/-- Any change of the tables: a move, or what a request, an UNWRAP or power-on does to them. -/
inductive Change (s : State) : State → Prop
  | move {t : State} : Move s t → Change s t
  | loaded (c : CtxSlot) (b : Blob) (cls : CtxClass) (opening : Opening) : (ctxOf s c).state = .empty →
      serialTaken s c b.serial = false → Change s (setCtx c (loadingContext b cls opening) s)
  | opened (c : CtxSlot) (key : Block) : (ctxOf s c).state = .loading → Change s (setCtx c (loadedContext key (ctxOf s c)) s)
  | rejected (c : CtxSlot) : (ctxOf s c).state = .loading → Change s (setCtx c .blank s)
  | closing (c : CtxSlot) : (ctxOf s c).state ≠ .empty → Change s (setCtx c (closingOf (ctxOf s c)) s)
  | enabled (e : EntryNo) (r : Region) : regionOf s e = none → RegionInRange r →
      (∀ q ∈ enabledRegions s, windowsMeet r q = false) → regionRefusal s r = none → Change s (enableRegion e r s)
  | freed (e : EntryNo) (r : Region) : regionOf s e = some r → Change s (withoutRegion e r s)
  | cleared {t : State} : (∀ c, ctxOf t c = .blank) → (∀ e, regionOf t e = none) → (∀ c, ringOf t c = none) → Change s t

/-! ### The law of the regions (R67, R68, R70) -/

/-- Every region of t stands in s under the same entry. -/
def FewerRegions (s t : State) : Prop :=
  ∀ e r, regionOf t e = some r → regionOf s e = some r

theorem fewerRegions_of_same {s t : State} (h : t.regions = s.regions) : FewerRegions s t := fun e r hr => by
  rwa [regionOf_congr h] at hr

theorem FewerRegions.regionLaw {s t : State} (h : FewerRegions s t) (hs : RegionLaw s) : RegionLaw t :=
  ⟨fun e r hr => hs.1 e r (h e r hr), fun e f r q hef hr hq => hs.2 e f r q hef (h e r hr) (h f q hq)⟩

theorem fewerRegions_completeClose (c : CtxSlot) (s : State) : FewerRegions s (completeClose c s) := fun e r hr => by
  rw [regionOf_completeClose, Option.filter_eq_some_iff] at hr
  exact hr.1

theorem Move.fewerRegions {s t : State} (h : Move s t) : FewerRegions s t := by
  cases h with
  | same h => exact fewerRegions_of_same h.2.1
  | context | viewed | ring => exact fewerRegions_of_same rfl
  | closed c _ => exact fewerRegions_completeClose c s

theorem regionOf_withoutRegion (e f : EntryNo) (r : Region) (s : State) :
    regionOf (withoutRegion e r s) f = if f = e then none else regionOf s f := by
  rw [← regionOf_set]
  unfold withoutRegion
  dsimp only
  split <;> rfl

theorem regionOf_enableRegion (e f : EntryNo) (r : Region) (s : State) :
    regionOf (enableRegion e r s) f = if f = e then some r else regionOf s f := by
  rw [← regionOf_set]
  unfold enableRegion
  dsimp only
  split <;> rfl

/-- Windows that the check of R68 finds apart share no LBA. -/
theorem windowsMeet_false {r q : Region} (h : windowsMeet r q = false) :
    ¬∃ x, r.base ≤ x ∧ x ≤ r.limit ∧ q.base ≤ x ∧ x ≤ q.limit := by
  simp only [windowsMeet, Bool.and_eq_false_iff, decide_eq_false_iff_not] at h
  rintro ⟨x, h1, h2, h3, h4⟩
  omega

/-- Logical ranges that the check of R70 finds apart share no logical sector. -/
theorem logicalsMeet_false {r q : Region} (h : logicalsMeet r q = false) (hc : r.ctx = q.ctx) :
    ¬∃ l, r.logicalStart ≤ l ∧ l ≤ lastLogical r ∧ q.logicalStart ≤ l ∧ l ≤ lastLogical q := by
  simp only [logicalsMeet, hc, decide_true, Bool.true_and, Bool.and_eq_false_iff, decide_eq_false_iff_not] at h
  rintro ⟨l, h1, h2, h3, h4⟩
  omega

theorem regionRefusal_logicals {s : State} {r q : Region} (h : regionRefusal s r = none) (hq : q ∈ enabledRegions s) :
    logicalsMeet r q = false := by
  unfold regionRefusal at h
  dsimp only at h
  split at h
  next => contradiction
  next =>
    split at h
    next => contradiction
    next hno => simpa using fun hm => hno (List.any_eq_true.2 ⟨q, hq, hm⟩)

theorem regionLaw_enableRegion {e : EntryNo} {r : Region} {s : State} (hs : RegionLaw s) (hr : RegionInRange r)
    (hw : ∀ q ∈ enabledRegions s, windowsMeet r q = false) (hl : regionRefusal s r = none) : RegionLaw (enableRegion e r s) := by
  obtain ⟨hrange, hapart⟩ := hs
  have hnew : ∀ f q, regionOf s f = some q → (¬∃ x, r.base ≤ x ∧ x ≤ r.limit ∧ q.base ≤ x ∧ x ≤ q.limit) ∧
      (r.ctx = q.ctx → ¬∃ l, r.logicalStart ≤ l ∧ l ≤ lastLogical r ∧ q.logicalStart ≤ l ∧ l ≤ lastLogical q) := fun f q hq =>
    have hmem := mem_enabledRegions.2 ⟨f, hq⟩
    ⟨windowsMeet_false (hw q hmem), logicalsMeet_false (regionRefusal_logicals hl hmem)⟩
  refine ⟨fun f q hq => ?_, fun f g q p hfg hq hp => ?_⟩
  · rw [regionOf_enableRegion] at hq
    split at hq
    next => cases hq; exact hr
    next => exact hrange f q hq
  · rw [regionOf_enableRegion] at hq hp
    split at hq
    next hf =>
      cases hq
      rw [if_neg fun hg => hfg (hf.trans hg.symm)] at hp
      exact hnew g p hp
    next =>
      split at hp
      next =>
        cases hp
        obtain ⟨hx, hy⟩ := hnew f q hq
        exact ⟨fun ⟨x, h1, h2, h3, h4⟩ => hx ⟨x, h3, h4, h1, h2⟩, fun hc ⟨l, h1, h2, h3, h4⟩ => hy hc.symm ⟨l, h3, h4, h1, h2⟩⟩
      next => exact hapart f g q p hfg hq hp

theorem Change.regionLaw {s t : State} (h : Change s t) (hs : RegionLaw s) : RegionLaw t := by
  cases h with
  | move h => exact h.fewerRegions.regionLaw hs
  | loaded | opened | rejected | closing => exact (fewerRegions_of_same rfl).regionLaw hs
  | enabled e r _ hr hw hl => exact regionLaw_enableRegion hs hr hw hl
  | freed e r _ =>
    refine FewerRegions.regionLaw (fun f q hq => ?_) hs
    rw [regionOf_withoutRegion] at hq
    split at hq
    · contradiction
    · exact hq
  | cleared _ hr _ => exact FewerRegions.regionLaw (fun e r h => by simp [hr] at h) hs

/-! ### The law of the serials (R82) -/

/-- Every context that is not EMPTY in t was not EMPTY in s, under the same serial. -/
def FewerSerials (s t : State) : Prop :=
  ∀ c, (ctxOf t c).state ≠ .empty → (ctxOf s c).state ≠ .empty ∧ (ctxOf t c).serial = (ctxOf s c).serial

theorem FewerSerials.serialLaw {s t : State} (h : FewerSerials s t) (hs : SerialLaw s) : SerialLaw t := fun c d hcd hc hd => by
  obtain ⟨hc, hcs⟩ := h c hc
  obtain ⟨hd, hds⟩ := h d hd
  rw [hcs, hds]
  exact hs c d hcd hc hd

theorem fewerSerials_of_same {s t : State} (h : t.contexts = s.contexts) : FewerSerials s t := fun c hc => by
  rw [ctxOf_congr h] at hc ⊢
  exact ⟨hc, rfl⟩

theorem fewerSerials_setCtx {c : CtxSlot} {x : Context} {s : State}
    (h : x.state ≠ .empty → (ctxOf s c).state ≠ .empty ∧ x.serial = (ctxOf s c).serial) : FewerSerials s (setCtx c x s) := fun d hd => by
  rw [ctxOf_setCtx] at hd ⊢
  split at hd
  next hdc => subst hdc; simpa using h hd
  next hdc => rw [if_neg hdc]; exact ⟨hd, rfl⟩

theorem Move.fewerSerials {s t : State} (h : Move s t) : FewerSerials s t := by
  cases h with
  | same h => exact fewerSerials_of_same h.1
  | context c x h => exact fewerSerials_setCtx fun hx => ⟨fun he => hx (h.empty.2 he), h.serial⟩
  | viewed c t _ => exact fewerSerials_setCtx fun hx => ⟨hx, rfl⟩
  | ring => exact fewerSerials_of_same rfl
  | closed c _ =>
    intro d hd
    rw [ctxOf_completeClose] at hd ⊢
    split at hd
    next => exact absurd rfl hd
    next hdc => rw [if_neg hdc]; exact ⟨hd, rfl⟩

theorem contexts_enableRegion (e : EntryNo) (r : Region) (s : State) : (enableRegion e r s).contexts = s.contexts := by
  unfold enableRegion
  dsimp only
  split <;> rfl

theorem contexts_withoutRegion (e : EntryNo) (r : Region) (s : State) : (withoutRegion e r s).contexts = s.contexts := by
  unfold withoutRegion
  dsimp only
  split <;> rfl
# # # #
> _Your goal_: Write out, from the lines above, only those from the line with "logical sector. -/" to the line with "(r.ctx = q.ctx", exactly as given, including the first and the last.

> _Output_:
/-- Logical ranges that the check of R70 finds apart share no logical sector. -/
theorem logicalsMeet_false {r q : Region} (h : logicalsMeet r q = false) (hc : r.ctx = q.ctx) :
    ¬∃ l, r.logicalStart ≤ l ∧ l ≤ lastLogical r ∧ q.logicalStart ≤ l ∧ l ≤ lastLogical q := by
  simp only [logicalsMeet, hc, decide_true, Bool.true_and, Bool.and_eq_false_iff, decide_eq_false_iff_not] at h
  rintro ⟨l, h1, h2, h3, h4⟩
  omega

theorem regionRefusal_logicals {s : State} {r q : Region} (h : regionRefusal s r = none) (hq : q ∈ enabledRegions s) :
    logicalsMeet r q = false := by
  unfold regionRefusal at h
  dsimp only at h
  split at h
  next => contradiction
  next =>
    split at h
    next => contradiction
    next hno => simpa using fun hm => hno (List.any_eq_true.2 ⟨q, hq, hm⟩)

theorem regionLaw_enableRegion {e : EntryNo} {r : Region} {s : State} (hs : RegionLaw s) (hr : RegionInRange r)
    (hw : ∀ q ∈ enabledRegions s, windowsMeet r q = false) (hl : regionRefusal s r = none) : RegionLaw (enableRegion e r s) := by
  obtain ⟨hrange, hapart⟩ := hs
  have hnew : ∀ f q, regionOf s f = some q → (¬∃ x, r.base ≤ x ∧ x ≤ r.limit ∧ q.base ≤ x ∧ x ≤ q.limit) ∧
      (r.ctx = q.ctx → ¬∃ l, r.logicalStart ≤ l ∧ l ≤ lastLogical r ∧ q.logicalStart ≤ l ∧ l ≤ lastLogical q) := fun f q hq =>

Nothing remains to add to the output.